= WHAT IS NEEDED =
Nothing but the lines below between the line holding "case xfer => exact execXfer_keeps r" and the line holding "case prefetchIssue =>", inclusive, should appear in the answer, each set down exactly.

(Saved data entries)

>>>>>

-- ==== Sys2Proof/Laws/Commands.lean ====
section
/-! SUPPORT. What every command keeps, and which fields of the state each command can change. -/

namespace Sys2Proof.Machine

/-- Every command but PUBLISH_DEADLINE keeps all of it, the curtain at rest among it. -/
theorem exec_keeps (c : Instr) (s : State) (h : ∀ t, c ≠ .publishDeadline t) : OutKeeps s (exec c s) := by
  have r := Keeps.refl s
  cases c
  case powerOn => exact execPowerOn_keeps r
  case powerLoss => exact execPowerLoss_keeps r
  case resetNAssert => exact execResetNAssert_keeps r
  case resetNDeassert => exact execResetNDeassert_keeps r
  case resetComplete => exact execResetComplete_keeps r
  case ufsCommandComplete => exact execUfsCommandComplete_keeps r
  case ufsCommandTimeout => exact execUfsCommandTimeout_keeps r
  case loadingComplete => exact execLoadingComplete_keeps r
  case fuseBurnComplete => exact execFuseBurnComplete_keeps r
  case cueInEdge => exact execCueInEdge_keeps r
  case cueInMissing => exact execCueInMissing_keeps r
  case internalCueBoundary => exact execInternalCueBoundary_keeps r
  case stackRetrainDone => exact execStackRetrainDone_keeps r
  case proofPassEnd => exact execProofPassEnd_keeps r
  case proofReservationExpiry => exact execProofReservationExpiry_keeps r
  case ingestCutoff => exact execIngestCutoff_keeps r
  case windowStart => exact execWindowStart_keeps r
  case windowEnd => exact execWindowEnd_keeps r
  case comparisonStart => exact execComparisonStart_keeps r
  case comparatorVerdict => exact execComparatorVerdict_keeps r
  case publishDeadline t => exact absurd rfl (h t)
  case lminMark => exact execLminMark_keeps r
  case rehearsalSuspendRequest => exact execRehearsalSuspendRequest_keeps r
  case rehearsalSliceEnd => exact execRehearsalSliceEnd_keeps r
  case sceneAdmission => exact execSceneAdmission_keeps r
  case stepFormation => exact execStepFormation_keeps r
  case partCommitRequest => exact execPartCommitRequest_keeps r
  case sceneCommit => exact execSceneCommit_keeps r
  case sceneWatchdogExpiry => exact execSceneWatchdogExpiry_keeps r
  case sequencerTimeout => exact execSequencerTimeout_keeps r
  case relowerComplete => exact execRelowerComplete_keeps r
  case press => exact execPress_keeps r
  case platenRepeatVerdict => exact execPlatenRepeatVerdict_keeps r
  case shadowLoadComplete => exact execShadowLoadComplete_keeps r
  case groupDrain => exact execGroupDrain_keeps r
  case accumulatorError => exact execAccumulatorError_keeps r
  case sequencerLockstepMismatch => exact execSequencerLockstepMismatch_keeps r
  case vectorMicroOperation => exact execVectorMicroOperation_keeps r
  case compositorWrite => exact execCompositorWrite_keeps r
  case xfer => exact execXfer_keeps r
  case xferComplete => exact execXferComplete_keeps r
  case compositorTimeout => exact execCompositorTimeout_keeps r
  case translationWalkDone => exact execTranslationWalkDone_keeps r
  case trackerResponse => exact execTrackerResponse_keeps r
  case trackerTimeout => exact execTrackerTimeout_keeps r
  case trackerTimeoutRepeat => exact execTrackerTimeoutRepeat_keeps r
  case prefetchIssue => exact execPrefetchIssue_keeps r
  case fabricBlockReceive => exact execFabricBlockReceive_keeps r
  case stackAccessComplete => exact execStackAccessComplete_keeps r
  case eccWriteBack => exact execEccWriteBack_keeps r
  case constantRestoreDone => exact execConstantRestoreDone_keeps r
  case mappingDropAck => exact execMappingDropAck_keeps r
  case rowReadyUpdate => exact execRowReadyUpdate_keeps r
  case regulatorTick => exact execRegulatorTick_keeps r
  case leafSweepDone => exact execLeafSweepDone_keeps r
  case classificationRepeatVerdict => exact execClassificationRepeatVerdict_keeps r
  case stageManagerLockstepMismatch => exact execStageManagerLockstepMismatch_keeps r
  case stageManagerWatchdogExpiry => exact execStageManagerWatchdogExpiry_keeps r
  case curtainWatchdogExpiry => exact execCurtainWatchdogExpiry_keeps r
  case oscillatorMonitorCount => exact execOscillatorMonitorCount_keeps r
  case unitGroupReset => exact execUnitGroupReset_keeps r
  case reRigAttempt => exact execReRigAttempt_keeps r
  case reRigCheckResult => exact execReRigCheckResult_keeps r
  case portRerigSampleTimeout => exact execPortRerigSampleTimeout_keeps r
  case reRigWaitExpiry => exact execReRigWaitExpiry_keeps r
  case csi2FrameStart => exact execCsi2FrameStart_keeps r
  case csi2LongPacket => exact execCsi2LongPacket_keeps r
  case csi2FrameEnd t n vc vcx frame hdr =>
    exact execCsi2FrameEnd_keeps (a5 := frame) r
  case ethernetFrame => exact execEthernetFrame_keeps r
  case ptpSyncTimeout => exact execPtpSyncTimeout_keeps r
  case ppsEdge => exact execPpsEdge_keeps r
  case ppsTimeout => exact execPpsTimeout_keeps r
  case jpegDecodeStart => exact execJpegDecodeStart_keeps r
  case decodeDone => exact execDecodeDone_keeps r
  case decodeBudgetExpiry => exact execDecodeBudgetExpiry_keeps r
  case sampleComplete => exact execSampleComplete_keeps r
  case streamLossTimeout => exact execStreamLossTimeout_keeps r
  case govPowerSample => exact execGovPowerSample_keeps r
  case coreCurrentLimit => exact execCoreCurrentLimit_keeps r
  case avsCurrentRead => exact execAvsCurrentRead_keeps r
  case thermalSample => exact execThermalSample_keeps r
  case pllLockLost => exact execPllLockLost_keeps r
  case supplyOutOfRange => exact execSupplyOutOfRange_keeps r
  case cmd0 => exact execCmd0_keeps r
  case cmd3 => exact execCmd3_keeps r
  case cmd5 => exact execCmd5_keeps r
  case cmd7 => exact execCmd7_keeps r
  case cmd11 => exact execCmd11_keeps r
  case cmd15 => exact execCmd15_keeps r
  case cmd19 => exact execCmd19_keeps r
  case cmd52 => exact execCmd52_keeps r
  case cccrResWrite => exact execCccrResWrite_keeps r
  case sdPadSupplyLoss => exact execSdPadSupplyLoss_keeps r
  case cmd53F1 => exact execCmd53F1_keeps r
  case f1SnapshotRead => exact execF1SnapshotRead_keeps r
  case f1RegisterWrite => exact execF1RegisterWrite_keeps r
  case acctSelectWrite => exact execAcctSelectWrite_keeps r
  case curtainTestWrite => exact execCurtainTestWrite_keeps r
  case rxResync => exact execRxResync_keeps r
  case hfIrqClear => exact execHfIrqClear_keeps r
  case cueStatusClear => exact execCueStatusClear_keeps r
  case f2BlockWrite => exact execF2BlockWrite_keeps r
  case hostMessageTimeout => exact execHostMessageTimeout_keeps r
  case f3BlockRead => exact execF3BlockRead_keeps r
  case hello => exact execHello_keeps r
  case sessionOpen => exact execSessionOpen_keeps r
  case sessionInput => exact execSessionInput_keeps r
  case sessionClose => exact execSessionClose_keeps r
  case abort => exact execAbort_keeps r
  case keepCreate => exact execKeepCreate_keeps r
  case keepRelease => exact execKeepRelease_keeps r
  case start => exact execStart_keeps r
  case maintenanceEnter => exact execMaintenanceEnter_keeps r
  case maintenanceEnd => exact execMaintenanceEnd_keeps r
  case updateDirectory => exact execUpdateDirectory_keeps r
  case updateKeepVerified => exact execUpdateKeepVerified_keeps r
  case updateData => exact execUpdateData_keeps r
  case updateIdleTimeout => exact execUpdateIdleTimeout_keeps r
  case fuseCommand => exact execFuseCommand_keeps r
  case attest => exact execAttest_keeps r
  case tensorRead => exact execTensorRead_keeps r
  case traceRead => exact execTraceRead_keeps r
  case countersRead => exact execCountersRead_keeps r
  case unsupportedMessage => exact execUnsupportedMessage_keeps r
  case jtagBypass => exact execJtagBypass_keeps r
  case jtagIdcode => exact execJtagIdcode_keeps r
  case jtagSamplePreload => exact execJtagSamplePreload_keeps r
  case jtagExtest => exact execJtagExtest_keeps r
  case jtagDebugInstruction t code =>
    exact execJtagDebugInstruction_keeps (a2 := code) r
  case cmd53F0 => exact execCmd53F0_keeps r
  case functionReadyInIorx => exact execFunctionReadyInIorx_keeps r
  case csi2LineOrGenericShortPacket t n vc vcx dt hdr =>
    exact execCsi2LineOrGenericShortPacket_keeps (a5 := dt) r
  case dphyDeskewCalibration => exact execDphyDeskewCalibration_keeps r
  case peerDelayRequest => exact execPeerDelayRequest_keeps r
  case trstNAssert => exact execTrstNAssert_keeps r

/-- Every command keeps the rest. -/
theorem exec_holds (c : Instr) (s : State) : OutHolds s (exec c s) := by
  by_cases h : ∃ t, c = .publishDeadline t
  · obtain ⟨t, rfl⟩ := h
    exact execPublishDeadline_holds (.refl s)
  · exact (exec_keeps c s fun t e => h ⟨t, e⟩).holds

theorem exec_next_holds {c : Instr} {s t : State} (h : exec c s = .next t) : Holds s t := by
  have r := exec_holds c s
  rw [h] at r
  exact r

theorem exec_next_keeps {c : Instr} {s t : State} (h : exec c s = .next t) (hc : ∀ x, c ≠ .publishDeadline x) : Keeps s t := by
  have r := exec_keeps c s hc
  rw [h] at r
  exact r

<<<<<

= FINAL ANSWER =
  case xfer => exact execXfer_keeps r
  case xferComplete => exact execXferComplete_keeps r
  case compositorTimeout => exact execCompositorTimeout_keeps r
  case translationWalkDone => exact execTranslationWalkDone_keeps r
  case trackerResponse => exact execTrackerResponse_keeps r
  case trackerTimeout => exact execTrackerTimeout_keeps r
  case trackerTimeoutRepeat => exact execTrackerTimeoutRepeat_keeps r
  case prefetchIssue => exact execPrefetchIssue_keeps r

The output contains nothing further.